(Collected data entries)
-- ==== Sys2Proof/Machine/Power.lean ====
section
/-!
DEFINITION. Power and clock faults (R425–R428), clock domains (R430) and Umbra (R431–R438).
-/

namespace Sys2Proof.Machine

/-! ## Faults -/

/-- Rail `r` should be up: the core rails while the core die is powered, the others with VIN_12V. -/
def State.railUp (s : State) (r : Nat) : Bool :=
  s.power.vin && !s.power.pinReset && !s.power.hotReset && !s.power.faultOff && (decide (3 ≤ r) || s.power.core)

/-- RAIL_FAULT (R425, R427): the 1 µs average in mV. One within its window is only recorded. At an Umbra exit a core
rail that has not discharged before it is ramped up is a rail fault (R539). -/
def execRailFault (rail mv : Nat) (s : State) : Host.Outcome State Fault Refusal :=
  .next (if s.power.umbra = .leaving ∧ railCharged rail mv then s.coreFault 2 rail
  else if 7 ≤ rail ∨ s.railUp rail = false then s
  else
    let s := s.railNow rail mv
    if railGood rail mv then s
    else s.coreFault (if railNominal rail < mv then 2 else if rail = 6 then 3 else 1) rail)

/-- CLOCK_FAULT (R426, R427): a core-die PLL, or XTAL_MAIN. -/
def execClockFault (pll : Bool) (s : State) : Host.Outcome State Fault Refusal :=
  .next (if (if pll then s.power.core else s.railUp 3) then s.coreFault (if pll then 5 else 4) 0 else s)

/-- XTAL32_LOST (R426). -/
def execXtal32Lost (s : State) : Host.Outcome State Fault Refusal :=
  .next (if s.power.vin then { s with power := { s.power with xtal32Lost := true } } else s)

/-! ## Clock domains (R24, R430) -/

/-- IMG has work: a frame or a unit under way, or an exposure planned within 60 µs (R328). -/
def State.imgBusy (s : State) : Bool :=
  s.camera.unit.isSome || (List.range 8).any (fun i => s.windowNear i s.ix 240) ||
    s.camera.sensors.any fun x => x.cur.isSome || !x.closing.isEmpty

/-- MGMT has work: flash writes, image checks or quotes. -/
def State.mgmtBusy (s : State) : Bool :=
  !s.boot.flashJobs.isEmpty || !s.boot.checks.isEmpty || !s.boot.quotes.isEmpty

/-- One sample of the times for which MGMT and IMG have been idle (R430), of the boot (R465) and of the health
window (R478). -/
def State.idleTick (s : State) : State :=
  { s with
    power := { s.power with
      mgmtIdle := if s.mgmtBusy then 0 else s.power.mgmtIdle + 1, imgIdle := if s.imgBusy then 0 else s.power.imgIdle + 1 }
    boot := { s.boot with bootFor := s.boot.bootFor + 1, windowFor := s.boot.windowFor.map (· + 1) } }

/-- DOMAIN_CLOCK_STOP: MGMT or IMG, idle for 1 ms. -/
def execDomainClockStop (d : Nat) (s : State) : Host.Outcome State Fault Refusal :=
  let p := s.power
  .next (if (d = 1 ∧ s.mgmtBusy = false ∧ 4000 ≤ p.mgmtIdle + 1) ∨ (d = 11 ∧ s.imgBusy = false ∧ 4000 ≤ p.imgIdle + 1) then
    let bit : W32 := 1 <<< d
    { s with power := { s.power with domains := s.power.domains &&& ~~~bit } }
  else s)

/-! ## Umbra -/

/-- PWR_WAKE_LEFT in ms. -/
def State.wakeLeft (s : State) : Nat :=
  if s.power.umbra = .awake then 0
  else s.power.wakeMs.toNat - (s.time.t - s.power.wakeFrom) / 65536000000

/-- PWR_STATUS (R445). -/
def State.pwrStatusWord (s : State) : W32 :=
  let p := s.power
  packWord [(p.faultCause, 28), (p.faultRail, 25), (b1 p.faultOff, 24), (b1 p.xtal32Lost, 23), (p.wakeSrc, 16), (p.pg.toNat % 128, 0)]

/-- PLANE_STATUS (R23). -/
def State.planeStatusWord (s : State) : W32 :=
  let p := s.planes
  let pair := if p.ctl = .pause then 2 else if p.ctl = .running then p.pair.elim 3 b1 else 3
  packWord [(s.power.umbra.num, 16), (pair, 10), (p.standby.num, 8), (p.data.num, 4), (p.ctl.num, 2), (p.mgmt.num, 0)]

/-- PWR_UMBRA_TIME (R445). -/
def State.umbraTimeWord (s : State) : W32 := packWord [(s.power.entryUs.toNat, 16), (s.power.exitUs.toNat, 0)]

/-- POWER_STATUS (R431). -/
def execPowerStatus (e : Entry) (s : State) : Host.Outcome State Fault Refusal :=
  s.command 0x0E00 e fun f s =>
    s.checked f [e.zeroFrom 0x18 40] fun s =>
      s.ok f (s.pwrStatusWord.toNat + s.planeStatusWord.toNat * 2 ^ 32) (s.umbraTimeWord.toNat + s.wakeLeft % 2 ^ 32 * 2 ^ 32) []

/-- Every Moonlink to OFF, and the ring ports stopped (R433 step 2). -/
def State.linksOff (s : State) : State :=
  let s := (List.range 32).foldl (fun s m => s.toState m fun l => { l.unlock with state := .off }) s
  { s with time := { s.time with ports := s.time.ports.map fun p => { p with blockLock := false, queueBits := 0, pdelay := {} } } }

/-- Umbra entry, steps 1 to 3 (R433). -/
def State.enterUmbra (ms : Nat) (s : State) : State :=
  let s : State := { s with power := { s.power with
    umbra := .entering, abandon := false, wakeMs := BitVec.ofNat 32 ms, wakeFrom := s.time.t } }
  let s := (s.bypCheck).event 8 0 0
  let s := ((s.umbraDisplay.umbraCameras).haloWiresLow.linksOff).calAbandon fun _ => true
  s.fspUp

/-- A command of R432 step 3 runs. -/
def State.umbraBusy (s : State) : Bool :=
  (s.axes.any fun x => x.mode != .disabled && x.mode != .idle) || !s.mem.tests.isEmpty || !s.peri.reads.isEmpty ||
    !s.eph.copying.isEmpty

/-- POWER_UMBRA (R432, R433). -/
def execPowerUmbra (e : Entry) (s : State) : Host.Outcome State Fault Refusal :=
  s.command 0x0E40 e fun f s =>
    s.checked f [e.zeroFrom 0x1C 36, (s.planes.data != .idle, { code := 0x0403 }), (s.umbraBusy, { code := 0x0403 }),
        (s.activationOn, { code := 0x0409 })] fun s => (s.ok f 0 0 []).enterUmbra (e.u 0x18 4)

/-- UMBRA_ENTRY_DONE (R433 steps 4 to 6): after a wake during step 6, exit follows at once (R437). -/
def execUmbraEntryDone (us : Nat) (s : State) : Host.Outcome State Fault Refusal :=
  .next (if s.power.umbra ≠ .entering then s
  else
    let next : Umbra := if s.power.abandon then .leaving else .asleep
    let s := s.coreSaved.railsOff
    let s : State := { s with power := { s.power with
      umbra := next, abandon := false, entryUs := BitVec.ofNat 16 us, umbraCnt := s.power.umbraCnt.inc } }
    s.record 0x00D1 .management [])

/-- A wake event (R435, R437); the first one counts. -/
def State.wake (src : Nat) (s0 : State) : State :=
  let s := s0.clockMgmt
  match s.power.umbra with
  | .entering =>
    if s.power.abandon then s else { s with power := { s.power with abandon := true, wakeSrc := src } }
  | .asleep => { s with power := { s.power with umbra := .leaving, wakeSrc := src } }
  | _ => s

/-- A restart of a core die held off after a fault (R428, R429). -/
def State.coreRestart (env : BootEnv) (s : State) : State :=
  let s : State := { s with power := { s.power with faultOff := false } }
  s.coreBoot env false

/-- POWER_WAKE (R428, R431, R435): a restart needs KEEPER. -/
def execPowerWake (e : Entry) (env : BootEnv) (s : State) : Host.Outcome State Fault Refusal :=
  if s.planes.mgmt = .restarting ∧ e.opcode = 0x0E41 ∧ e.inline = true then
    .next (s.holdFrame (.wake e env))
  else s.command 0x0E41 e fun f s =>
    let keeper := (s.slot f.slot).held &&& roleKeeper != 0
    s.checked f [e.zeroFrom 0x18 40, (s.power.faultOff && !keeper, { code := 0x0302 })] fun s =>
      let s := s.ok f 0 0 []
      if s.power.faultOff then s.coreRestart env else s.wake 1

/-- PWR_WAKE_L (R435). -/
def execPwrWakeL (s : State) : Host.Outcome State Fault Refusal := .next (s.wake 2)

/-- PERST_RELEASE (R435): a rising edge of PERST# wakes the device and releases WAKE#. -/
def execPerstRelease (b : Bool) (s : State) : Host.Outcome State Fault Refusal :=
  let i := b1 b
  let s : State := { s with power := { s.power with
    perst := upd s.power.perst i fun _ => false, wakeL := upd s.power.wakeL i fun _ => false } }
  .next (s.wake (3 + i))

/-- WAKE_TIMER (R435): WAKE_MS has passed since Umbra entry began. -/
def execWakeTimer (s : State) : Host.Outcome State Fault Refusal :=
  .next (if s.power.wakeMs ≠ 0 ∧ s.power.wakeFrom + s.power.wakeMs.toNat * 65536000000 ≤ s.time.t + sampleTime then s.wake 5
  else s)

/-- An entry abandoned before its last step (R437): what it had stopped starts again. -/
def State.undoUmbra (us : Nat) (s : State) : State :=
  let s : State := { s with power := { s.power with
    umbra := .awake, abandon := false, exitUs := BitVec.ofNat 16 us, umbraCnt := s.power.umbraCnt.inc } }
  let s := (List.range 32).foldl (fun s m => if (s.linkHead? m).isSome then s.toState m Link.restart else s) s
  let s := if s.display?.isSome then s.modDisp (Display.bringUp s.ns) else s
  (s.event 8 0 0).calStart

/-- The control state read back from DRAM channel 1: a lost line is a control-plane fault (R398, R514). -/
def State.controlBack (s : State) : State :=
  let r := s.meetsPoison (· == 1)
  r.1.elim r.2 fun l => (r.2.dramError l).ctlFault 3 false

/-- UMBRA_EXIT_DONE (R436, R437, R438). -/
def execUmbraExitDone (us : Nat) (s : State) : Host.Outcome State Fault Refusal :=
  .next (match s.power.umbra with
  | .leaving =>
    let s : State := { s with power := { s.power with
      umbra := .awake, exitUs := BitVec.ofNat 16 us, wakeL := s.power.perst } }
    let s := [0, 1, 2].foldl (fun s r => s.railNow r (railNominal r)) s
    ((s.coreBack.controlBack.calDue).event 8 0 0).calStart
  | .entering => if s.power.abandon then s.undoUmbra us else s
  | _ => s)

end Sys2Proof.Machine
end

Exercise directions — Lines containing the word "entryUs" are to be pulled from the records and copied.

Result below —
def State.umbraTimeWord (s : State) : W32 := packWord [(s.power.entryUs.toNat, 16), (s.power.exitUs.toNat, 0)]
      umbra := next, abandon := false, entryUs := BitVec.ofNat 16 us, umbraCnt := s.power.umbraCnt.inc } }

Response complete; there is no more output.